For the records that follow, please set down exactly the lines between the one holding "(00_scope.md R15). -/" and the one holding "(20_memory.md R80) -/", inclusive, and only those.
[Provided records Boundary: Start]
-- ==== Sys2Proof/Machine/Operands.lean ====
section
/-! DEFINITION. Operand forms: the sizes derived from the parameters (00_scope.md R8 to R12), the
effective addresses of 20_memory.md R80, reading a frame byte and a table entry, the range checks of
20_memory.md R72 and the ownership predicates of R75 and R77. -/

namespace Sys2Proof

/-! ## Derived sizes (00_scope.md R8, R9) -/

/-- `DISP_W = SRC_W / SS`. -/
def Config.dispW (c : Config) : Nat := c.srcW / c.ss
/-- `DISP_H = SRC_H / SS`. -/
def Config.dispH (c : Config) : Nat := c.srcH / c.ss
/-- `PAGES = ceil(DISP_H / 8)`. -/
def Config.pages (c : Config) : Nat := (c.dispH + 7) / 8
/-- `FIELD_LEN = DISP_W * PAGES`. -/
def Config.fieldLen (c : Config) : Nat := c.dispW * c.pages
/-- `FB_LEN = SRC_W * SRC_H`. -/
def Config.fbLen (c : Config) : Nat := c.srcW * c.srcH
/-- `NGAMMA`. -/
def Config.nGamma (c : Config) : Nat := c.gammaTables.length
/-- `PAL_N`. -/
def Config.palN (c : Config) : Nat := c.fade.length
/-- `NUM_SHARED`. -/
def Config.numShared (c : Config) : Nat := c.patches.length
/-- `LUMP_LEN`. -/
def Config.lumpLen (c : Config) : Nat := c.lump.length
/-- `PAL_LUMP_LEN`, the expected fixed size of the palette lump (00_scope.md R9). -/
def palLumpLen : Nat := 768
/-- `VT_SAVING` (00_scope.md R15). -/
def vtSaving : BitVec 8 := 0x01#8
/-- `NIL`, the link that ends a chain (00_scope.md R11). -/
def ovNil : BitVec 16 := 0xFFFF#16

/-- `FIELD_SEQ[f]` (00_scope.md R13); `f` is below 3. -/
def Config.fieldSeq (c : Config) (f : BitVec 2) : List (BitVec 8) :=
  if f = 0#2 then c.fieldSeq0 else if f = 1#2 then c.fieldSeq1 else c.fieldSeq2

namespace Machine

/-! ## Effective addresses (20_memory.md R80) -/

/-- The address of pixel `(x, y)` of a frame buffer, row-major from the top left. -/
def pixelAddr (c : Config) (x y : Nat) : Nat := y * c.srcW + x

/-- The field-buffer byte of panel row `p`, column `x`. -/
def fieldAddr (c : Config) (p x : Nat) : Nat := p / 8 * c.dispW + x

/-- The lump byte of component `comp` (0 red, 1 green, 2 blue) of entry `i` of the palette at byte
offset `off`. -/
def lumpAddr (off i comp : Nat) : Nat := off + 3 * i + comp

/-! ## Reading -/

/-- The bytes of `FB[b]` written since reset (10_state.md R57). -/
def State.frameMem (s : State) (b : BitVec 1) : Memory := if b = 0#1 then s.fb0 else s.fb1

/-- `MemRead(FB[b], a, 1)`: the byte written last, else the free value of the reset content. -/
def State.readFrame (s : State) (b : BitVec 1) (a : Nat) : BitVec 8 :=
  (Memory.read (Space.unlisted (.frame b)) (s.frameMem b) a).getD
    (Config.powerUpByte s.powerUp b a)

/-- `MemRead(FIELD, k, 1)`. -/
def State.readField (s : State) (k : Nat) : BitVec 8 :=
  (Memory.read (Space.unlisted .field) s.field k).getD 0#8

/-- `LUM[i]` (10_state.md R43). -/
def State.readLum (s : State) (i : BitVec 8) : BitVec 8 := s.lum.getD i.toNat 0#8

/-- `GAMMA[g][v]` (00_scope.md R9). -/
def gammaEntry (c : Config) (g v : BitVec 8) : BitVec 8 :=
  (c.gammaTables.getD g.toNat []).getD v.toNat 0#8

/-- `FADE[id]`, `id` from 1 (00_scope.md R9). -/
def fadeEntry (c : Config) (id : Nat) : FadeRecord := c.fade.getD (id - 1) ⟨0, 0, 0, 0⟩

/-- `MemRead(LUMP, a, 1)`. -/
def readLump (c : Config) (a : Nat) : BitVec 8 := c.lump.getD a 0#8

/-- `OV_COUNT[s]` (10_state.md R48). -/
def State.ovCountOf (s : State) (os : Nat) : Nat := (s.ovCount.getD os 0#11).toNat

/-- The records of overlay set `os` (10_state.md R59). -/
def State.ovSet (s : State) (os : Nat) : List OvRecord := s.ovrec.getD os []

/-! ## Range checks (20_memory.md R72, 60_exceptions.md R257, R258) -/

/-- `a >= FB_LEN`. -/
def pixelOutOfRange (c : Config) (a : BitVec 19) : Bool := c.fbLen ≤ a.toNat
/-- `s >= NUM_OV_SETS`. -/
def setOutOfRange (c : Config) (os : BitVec 2) : Bool := c.numOvSets ≤ os.toNat
/-- `i >= OV_MAX`. -/
def recordOutOfRange (c : Config) (i : BitVec 10) : Bool := c.ovMax ≤ i.toNat
/-- `n > OV_MAX`. -/
def countOutOfRange (c : Config) (n : BitVec 11) : Bool := c.ovMax < n.toNat
/-- `x >= WIPE_COLS`. -/
def columnOutOfRange (c : Config) (x : BitVec 12) : Bool := c.wipeCols ≤ x.toNat
/-- `sext(raw) > WIPE_H`. -/
def rawOutOfRange (c : Config) (raw : BitVec 16) : Bool := (c.wipeH : Int) < raw.toInt
/-- `id > PAL_N`. -/
def paletteOutOfRange (c : Config) (id : BitVec 8) : Bool := c.palN < id.toNat
/-- `g >= NGAMMA`. -/
def gammaOutOfRange (c : Config) (g : BitVec 8) : Bool := c.nGamma ≤ g.toNat
/-- `ov >= NUM_OV_SETS`. -/
def publishOutOfRange (c : Config) (ov : BitVec 8) : Bool := c.numOvSets ≤ ov.toNat

/-! ## Ownership (20_memory.md R75, R77) -/

/-- The display sequencer owns `FB[b]`: `DISP_HOLDS = 1` and `b = CUR_FB`. -/
def State.ownsFrame (s : State) (b : BitVec 1) : Bool := s.dispHolds && b == s.curFb

/-- The display sequencer owns overlay set `os`: `DISP_HOLDS = 1` and `s = CUR_OV`. -/
def State.ownsSet (s : State) (os : BitVec 2) : Bool := s.dispHolds && os.toNat == s.curOv.toNat

end Machine

end Sys2Proof
end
[Provided records Boundary: End]
#### [Answer for the task]
/-- `VT_SAVING` (00_scope.md R15). -/
def vtSaving : BitVec 8 := 0x01#8
/-- `NIL`, the link that ends a chain (00_scope.md R11). -/
def ovNil : BitVec 16 := 0xFFFF#16

/-- `FIELD_SEQ[f]` (00_scope.md R13); `f` is below 3. -/
def Config.fieldSeq (c : Config) (f : BitVec 2) : List (BitVec 8) :=
  if f = 0#2 then c.fieldSeq0 else if f = 1#2 then c.fieldSeq1 else c.fieldSeq2

namespace Machine

/-! ## Effective addresses (20_memory.md R80) -/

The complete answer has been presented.